-- ==== Sys2Proof/Machine/State.lean ====
section
/-! DEFINITION. The state of the module, as plain data, and the state right after
device reset.  Registers stand in one CSR file by their offset; what the spec gives the
machine beyond its registers stands in one structure per block.  What a register shows
of such state is computed when it is read. -/

namespace Sys2Proof.Machine

/-- The register at CSR offset `o` after device reset: its row's reset value, zero where
the spec defines no register, the budgets of R170, and MAC4_CTL, which lacks GATE_PTP. -/
def csrDefault (o : Nat) : Word :=
  if o = offDispClass then 8
  else if o = offDispClass + 4 then 16
  else if o = offDispClass + 8 then 8
  else if o = offDispClass + 12 then 40
  else if o = offDispClass + 16 then 40
  else if o = offDispClass + 20 then 80
  else if o = offDispClass + 24 then 8000
  else if o = offMacCtl + 0x40000 then 0
  else
    match rowAt o with
    | none => 0
    | some r => BitVec.ofNat 32 r.reset

/-! ## Reasons a step stops -/

/-- A fault of the machine. -/
inductive Fault where
  /-- Raised by `DEVICE_RESET` for a low pulse on RESET_N from 1 µs to 10 µs,
  which R533 leaves undefined.  Safe: the model stops where the device goes on. -/
  | undefinedResetPulse
  deriving DecidableEq, Repr

/-- A refusal of the model. -/
inductive Refusal where
  /-- Raised by an arm of `exec` whose command has no meaning yet.  Safe. -/
  | notModelled (mnemonic : String)
  deriving DecidableEq, Repr

/-! ## Timebase (02_timebase.md) -/

/-- State of the timebase, TIME_STATE.MODE (R52). -/
inductive TimeMode where
  | freerun | locking | locked | holdover
  deriving DecidableEq, Repr

/-- The timebase behind its registers.  `ofs` and `rem` are held in units of
a third of 2⁻³² ns, finer than 1 ns as R50 and R57 ask. -/
structure TimeSt where
  /-- Tick boundaries since device reset. -/
  ticks : Nat
  /-- Fabric cycles of the frequency source from device reset to the origin: the last change
  of a rate, or the last step.  They are elapsed time. -/
  cyc : Nat
  /-- Fabric cycles since the origin. -/
  fab : Nat
  /-- F in units of 2⁻⁴⁴, PHASE_RATE and NFN_RATE in ppm as they act from the origin on (R49, R57). -/
  freq : Int
  pRate : Nat
  nRate : Nat
  /-- NFN (R39). -/
  nfn : BitVec 64
  /-- NFN-time of the origin less the start of tick `nfn`. -/
  sub : Int
  /-- Held NFN_OFS at the origin (R39, R57). -/
  ofs : Int
  /-- Held phase remainder at the origin (R50). -/
  rem : Int
  mode : TimeMode
  /-- TIME_FREQ values of the present stay in LOCKED, newest first, each with the
  elapsed time in ns from which it applies (R53). -/
  hist : List (Nat × Int)
  /-- Mean frozen when LOCKED was left (R53). -/
  avg : Int
  /-- LOCKED has been entered since reset (R53). -/
  everLocked : Bool
  /-- Elapsed ns from which the watchdog period counts (R54). -/
  wdStart : Nat
  /-- NFN_ALIGNED as the last alignment event gave it (R57). -/
  alignedTold : Bool
  /-- An edge was seen on CLK10_IN within the last 1 µs (R55). -/
  c10Edge : Bool
  /-- Error of CLK10_IN in 10⁻¹² (R55, TIME_C10_STAT). -/
  c10Err : Int
  /-- Elapsed ns at which C10_OK last became 1 (R55). -/
  c10Since : Nat
  /-- TIME_STATE.C10_FALLBACK. -/
  fallback : Bool
  /-- Frequency source in use: 0 ETHREF, 1 CLK10_IN (R55). -/
  src : Nat
  /-- Source taken at the next tick boundary, when a change waits (R55). -/
  srcNext : Option Nat
  /-- PPS_OUT is high (R64). -/
  pps : Bool
  /-- Time in ticks (`tickTime`) at which PPS_OUT falls, and TIME_PPS_CTL.GATE as it acts since the
  last rise (R64). -/
  ppsFall : Int
  ppsGate : Bool
  /-- The second marked last, and the elapsed ns of its rise. -/
  ppsLast : Option (Int × Nat)
  /-- Stamp in ns of elapsed time of the last captured edge of each TS_IN pin (R62). -/
  tsLast : SMap (Option Nat)
  /-- Edge that began a pulse too short for a TS_IN pin's glitch filter, whose end is still to come:
  true for a rise (R62). -/
  tsShort : SMap (Option Bool)
  deriving DecidableEq, Repr

/-- The timebase after device reset (R38, R52, R67). -/
def TimeSt.reset : TimeSt where
  ticks := 0
  cyc := 0
  fab := 0
  freq := 0
  pRate := 100
  nRate := 100
  nfn := 0
  sub := 0
  ofs := 0
  rem := 0
  mode := .freerun
  hist := []
  avg := 0
  everLocked := false
  wdStart := 0
  alignedTold := true
  c10Edge := false
  c10Err := 0
  c10Since := 0
  fallback := false
  src := 0
  srcNext := none
  pps := false
  ppsFall := 0
  ppsGate := false
  ppsLast := none
  tsLast := []
  tsShort := []

/-! ## Engines and contexts (03_engine_programming_model.md) -/

/-- A register of a context that a result in flight may write (R78, R86). -/
inductive RegId where
  | g (n : Nat)
  | p (n : Nat)
  | m (n : Nat)
  | a (n : Nat)
  /-- ST and the special registers by the numbers of R120. -/
  | sp (n : Nat)
  /-- Sets ST.AV (latency 2, R86). -/
  | stAV
  /-- Sets ST.SS (latency 2, R86). -/
  | stSS
  deriving DecidableEq, Repr

/-- A result in flight: visible from issue slot `due` on (R87).  `mac` marks the
accumulator of a MAC-class instruction, which another MAC-class accumulate input
sees one slot earlier (R86). -/
structure InFlight where
  due : Nat
  reg : RegId
  val : BitVec 40
  mac : Bool
  deriving DecidableEq, Repr

/-- A pending branch (R78): delay slots left, the address after them, whether that
address is a branch target, and whether the delay slots are annulled (R91). -/
structure Pend where
  left : Nat
  target : Nat
  taken : Bool
  annul : Bool
  deriving DecidableEq, Repr

/-- A far access that suspends its context until the response (R75, R76): `addr` is
the address of the R31 map, `pa` the place in the model's own address space. -/
inductive FarOp where
  /-- A load of `size` bytes into `dst`; `ext` sign-extends a 16-bit value; `post` is the
  pointer it post-modifies with its new value. -/
  | load (size : Nat) (ext : Bool) (dst : RegId) (addr : Word) (pa : Nat) (post : Option (Nat × Word))
  | aadd (rd : Nat) (add : Word) (addr : Word) (pa : Nat)
  | acas (rd : Nat) (cmp new : Word) (addr : Word) (pa : Nat)
  deriving DecidableEq, Repr

/-- An entry of an engine's store buffer (R75). -/
structure FarStore where
  ctx : Nat
  pa : Nat
  size : Nat
  val : BitVec 64
  deriving DecidableEq, Repr

/-- What a context in WAIT waits for (R96, R138, R140, R141). -/
inductive Wait where
  /-- TAKE, waiting for a task since `seq`. -/
  | take (mask : Nat) (seq : Nat)
  /-- TAKE whose service end waits for far stores. -/
  | takeEnd (mask : Nat)
  /-- WAITEVT with the NFN that ends the wait, if any. -/
  | waitEvt (limit : Option Nat)
  | fence
  | far (op : FarOp)
  /-- A far store that found the buffer full. -/
  | storeFull (st : FarStore)
  /-- DONE, with its delivery when it carries one. -/
  | done (deliver : Option (Word × Word))
  | signal (target value : Word)
  deriving DecidableEq, Repr

/-- State of a context (R96). -/
inductive CtxState where
  | stopped | ready | running
  | wait (w : Wait)
  | fault
  deriving DecidableEq, Repr

/-- The task in service of a context (R137) with what overrun judging needs (R171). -/
structure Task where
  chan : Nat
  tmpl : Nat
  entry : Nat
  list : Nat
  cls : Nat
  atom : Bool
  readyNfn : BitVec 64
  deriving DecidableEq, Repr

/-- One context (R78). -/
structure Ctx where
  g : SMap Word
  p : SMap Word
  m : SMap Word
  a : SMap (BitVec 40)
  st : Word
  /-- LC0, LS0, LE0, LC1, LS1, LE1, EPC, ETGT, ESTAT, ECAUSE, EADDR by number (R120). -/
  sp : SMap Word
  pc : Nat
  /-- Address of the instruction issued last, which GROVE_ENGe_PCc shows of a running context. -/
  lastPc : Nat
  pend : Option Pend
  /-- Results in flight, oldest issued first. -/
  infl : List InFlight
  /-- Issue slots of this context so far (R85). -/
  slot : Nat
  state : CtxState
  /-- A stop request that waits for its boundary or for the end of a wait (R101). -/
  stopReq : Bool
  task : Option Task
  /-- Signal queue: G0 and G1 of each entry, oldest first (R139, R141). -/
  sigq : List (Word × Word)
  /-- Engine cycles of own issuing with ST.HOLD at 1 (R100). -/
  holdCnt : Nat
  deriving DecidableEq, Repr

/-- ST after device reset: FRAC 1, CTX the context's number, PRIV 1 on a
supervisor (R80).  `k` is 4 × engine + context. -/
def stReset (k : Nat) : Word :=
  BitVec.ofNat 32 (0x400 + (k % 4) * 0x100000 + (if k / 4 ≥ 128 then 0x8000 else 0))

/-- A context after device reset: STOPPED, every register zero but ST (R79). -/
def Ctx.reset (k : Nat) : Ctx where
  g := []
  p := []
  m := []
  a := []
  st := stReset k
  sp := []
  pc := 0
  lastPc := 0
  pend := none
  infl := []
  slot := 0
  state := .stopped
  stopReq := false
  task := none
  sigq := []
  holdCnt := 0

/-- What the four contexts of an engine share. -/
structure Eng where
  /-- Store buffer of up to 16 entries, oldest first (R75). -/
  buf : List FarStore
  /-- Context that issued last (GROVE_ENGe_STAT.LASTCTX). -/
  last : Nat
  /-- Context that became RUNNING last, after which the next is chosen when it has left (R98). -/
  left : Nat
  deriving DecidableEq, Repr

def Eng.reset : Eng where
  buf := []
  last := 0
  left := 0

/-- A load-unit transfer in progress (R108, R109): its parameters and its outcome. -/
structure LoadXfer where
  src : Word
  dst : Word
  len : Nat
  zero : Bool
  dir : Bool
  eng : Nat
  deriving DecidableEq, Repr

/-- A kernel of the Media ROM in PM (R113): engine, place and row of R281. -/
structure KernAt where
  eng : Nat
  at_ : Nat
  row : Nat
  deriving DecidableEq, Repr

/-- Engines, contexts and load units.  Engines are numbered 0–127 and 128–135 for S0–S7. -/
structure CoreSt where
  ctx : SMap Ctx
  eng : SMap Eng
  /-- Load-unit transfer of each grove, while GROVE_LD_STAT.BUSY is 1. -/
  load : SMap (Option LoadXfer)
  /-- Engines removed by assay, rising (R519). -/
  removed : List Nat
  /-- Kernels of the Media ROM that images or load units placed whole in PM. -/
  kern : List KernAt
  deriving DecidableEq, Repr

def CoreSt.reset : CoreSt where
  ctx := []
  eng := []
  load := []
  removed := []
  kern := []

/-! ## Task dispatcher (05_dispatcher.md) -/

/-- State of a task instance (R155); the state Free is the absence of the instance. -/
inductive InstState where
  | open | held | listed
  deriving DecidableEq, Repr

/-- A matching-store entry that holds a task instance (R155, R156). -/
structure Inst where
  entry : Nat
  chan : Nat
  tmpl : Nat
  val : List (Option Word)
  state : InstState
  readyNfn : BitVec 64
  /-- Order in which instances became READY (R166, R167). -/
  readySeq : Nat
  deriving DecidableEq, Repr

/-- A release entry (R161). -/
structure Rel where
  en : Bool
  phase : Nat
  tmpl : Nat
  slot : Nat
  deriving DecidableEq, Repr

def Rel.reset : Rel where
  en := false
  phase := 0
  tmpl := 0
  slot := 0
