-- ==== Sys2Proof/Machine/Packet.lean ====
section
/-! DEFINITION. The packet engine of 09_queues_packet_engine.md: classification and
delivery (R305–R309, R313), departures (R310–R315), and the flow and template tables
(R302–R304, R316, R318). -/

namespace Sys2Proof.Machine

/-! ## Tables -/

/-- Flow entry `i` replaced. -/
def flowPut (s : State) (i : Nat) (f : List Byte) : State :=
  { s with pkt := { s.pkt with flow := smapPut (zeros 16) s.pkt.flow i f
                               flowBad := smapPut false s.pkt.flowBad i false } }

/-- Header template `i`, zero where it is invalid by an error (R304, R316). -/
def tmplBytes (s : State) (i : Nat) : List Byte :=
  if smapGet false s.pkt.tmplBad i then zeros 64 else smapGet (zeros 64) s.pkt.tmpl i

/-- Fields of a flow entry (R303). -/
def fPort (f : List Byte) : Nat := byteAt f 1 % 4
def fV6 (f : List Byte) : Bool := (byteAt f 1).testBit 2
def fTagged (f : List Byte) : Bool := (byteAt f 1).testBit 3
def fVid (f : List Byte) : Nat := leAt f 2 2 % 4096
def fPcp (f : List Byte) : Nat := leAt f 2 2 / 4096 % 8
def fLport (f : List Byte) : Nat := leAt f 4 2
def fRport (f : List Byte) : Nat := leAt f 6 2
def fTmpl (f : List Byte) : Nat := leAt f 8 2
def fLeg (f : List Byte) : Nat := byteAt f 0 / 16 % 2
def fChksrc (f : List Byte) : Bool := (byteAt f 0).testBit 5
def fRtcp (f : List Byte) : Bool := (byteAt f 0).testBit 6
def fMux (f : List Byte) : Bool := (byteAt f 0).testBit 7

/-- Types that have a receive key (R305). -/
def isKeyed (f : List Byte) : Bool :=
  flowType f == 1 || flowType f == 2 || flowType f == 4 || flowType f == 6

/-- A receive key: port, tagged, VID, IPv6, local port (R305). -/
structure FlowKey where
  port : Nat
  tagged : Bool
  vid : Nat
  v6 : Bool
  lport : Nat
  deriving DecidableEq, Repr

/-- The receive keys of an entry (R305). -/
def flowKeys (f : List Byte) : List FlowKey :=
  if isKeyed f then
    let k : FlowKey := ⟨fPort f, fTagged f, fVid f, fV6 f, fLport f⟩
    if flowType f = 1 ∧ fRtcp f ∧ fMux f = false then [k, { k with lport := fLport f + 1 }] else [k]
  else []

/-- The entry that a key matches. -/
def findFlow (s : State) (k : FlowKey) : Option Nat :=
  (s.pkt.flow.find? fun e => (flowKeys (flowBytes s e.1)).contains k).map fun e => e.1

/-- A template is usable (R304).
DEDUCED, log entry 55. -/
def tmplUsable (t : List Byte) : Bool :=
  let tagged := (byteAt t 59).testBit 1
  byteAt t 58 == 14 + 4 * tagged.toNat + (if (byteAt t 59).testBit 0 then 40 else 20)

/-- The source IDs of the block's items and events. -/
def pktSrc : Nat := 0x07

/-- A drop counted under reason `r` (R318). -/
def drop (s : State) (r : Nat) : State := bump s (offPktDrop + 8 * r)

/-- The 16-byte prefix of a packet item (R307). -/
def pktPrefix (flow kind flags dep : Nat) (rest : List Byte) : List Byte :=
  leBytes 2 flow ++ leBytes 1 kind ++ leBytes 1 flags ++ leBytes 4 dep ++ padTo 8 rest

/-! ## Parsing (R305 steps 1 to 4) -/

/-- A frame that carries a good UDP datagram. -/
structure Udp where
  tagged : Bool
  vid : Nat
  v6 : Bool
  src : List Byte
  sport : Nat
  dport : Nat
  body : List Byte
  deriving DecidableEq, Repr

/-- Outcome of the first four steps. -/
inductive Parsed where
  /-- Dropped under `reason`; `miss` says that PKT_MISSQ may get it. -/
  | drop (reason : Nat) (miss : Bool)
  | udp (u : Udp)
  deriving DecidableEq, Repr

/-- Step 4 on the IP payload `p`. -/
def parseUdp (tagged : Bool) (vid : Nat) (v6 : Bool) (src dst p : List Byte) : Parsed :=
  let len := beAt p 4 2
  let d := p.take len
  let good := decide (8 ≤ p.length) && decide (8 ≤ len) && decide (len ≤ p.length)
    && (if beAt p 6 2 = 0 then ! v6 else udpSum src dst d == 0)
  if good then .udp ⟨tagged, vid, v6, src, beAt p 0 2, beAt p 2 2, d.drop 8⟩ else .drop 3 false

/-- Steps 1 to 4 of R305. -/
def parseFrame (f : List Byte) : Parsed :=
  let tagged := frameTagged f
  let vid := if tagged then beAt f 14 2 % 4096 else 0
  let ip := f.drop (frameL3 f)
  if frameType f = 0x0800 then
    let total := beAt ip 2 2
    let ok := decide (20 ≤ ip.length) && byteAt ip 0 == 0x45 && beAt ip 6 2 % 16384 == 0
      && inetSum (ip.take 20) == 0 && decide (20 ≤ total) && decide (total ≤ ip.length)
    if ok = false then .drop 1 true
    else if byteAt ip 9 ≠ 17 then .drop 4 true
    else parseUdp tagged vid false (slice ip 12 4) (slice ip 16 4) (slice ip 20 (total - 20))
  else if frameType f = 0x86DD then
    let plen := beAt ip 4 2
    let ok := decide (40 ≤ ip.length) && byteAt ip 0 / 16 == 6 && decide (plen + 40 ≤ ip.length)
      && byteAt ip 6 == 17
    if ok = false then .drop 2 true
    else parseUdp tagged vid true (slice ip 8 16) (slice ip 24 16) (slice ip 40 plen)
  else .drop 0 true

/-- The destination address of a template (R304, R305). -/
def tmplDst (t : List Byte) : List Byte :=
  let o := if (byteAt t 59).testBit 1 then 18 else 14
  if (byteAt t 59).testBit 0 then slice t (o + 24) 16 else slice t (o + 16) 4

/-- The source check of step 5.
DEDUCED, log entry 58. -/
def srcOk (s : State) (f : List Byte) (u : Udp) : Bool :=
  ! fChksrc f ||
    (u.src == tmplDst (tmplBytes s (fTmpl f)) && (fRport f == 0 || fRport f == u.sport))

/-! ## Delivery -/

/-- Items to push: queue and bytes, SRTP packets for the cipher engine, and the drops to
count on the way. -/
inductive Deliver where
  | item (q : Nat) (bs : List Byte)
  | secure (chan leg : Nat) (bs : List Byte)
  | drop (r : Nat)
  deriving DecidableEq, Repr

/-- The deliveries carried out, or none when the clearing has too few cells (R329). -/
def deliverAll (stamp flags : Nat) (l : List Deliver) (s : State) : Option State :=
  match l with
  | [] => some s
  | .drop r :: rest => deliverAll stamp flags rest (drop s r)
  | .secure ch leg bs :: rest =>
    match buildItem s stamp flags bs with
    | none => none
    | some (i, s1) =>
      deliverAll stamp flags rest
        (clearingCheck { s1 with pkt := { s1.pkt with secure := s1.pkt.secure ++ [⟨ch, leg, i⟩] } })
  | .item q bs :: rest =>
    match pushBytes s q pktSrc stamp flags bs with
    | none => none
    | some s1 => deliverAll stamp flags rest s1

/-- A delivery to PKT_MISSQ, when MISS_EN is 1 (R305, R307). -/
def missDeliver (s : State) (n flow : Nat) (f : RxFrame) : List Deliver :=
  if bitOf (csrGet s offPktCtl) 8 then
    [.item (csrFld s offPktMissq 15 0)
      (pktPrefix flow 3 (boolBit f.trunc 2) 0 (leBytes 1 n) ++ f.bytes)]
  else []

☆ ☆ ☆ ☆ ☆ ☆ ☆

Problem to work on =>
Pull out every line holding "inductive" from the records above, and copy it.

Reply to the exercise =>
inductive Fault where
inductive Refusal where
inductive TimeMode where
inductive RegId where
inductive FarOp where
inductive Wait where
inductive CtxState where
inductive InstState where
inductive Parsed where
inductive Deliver where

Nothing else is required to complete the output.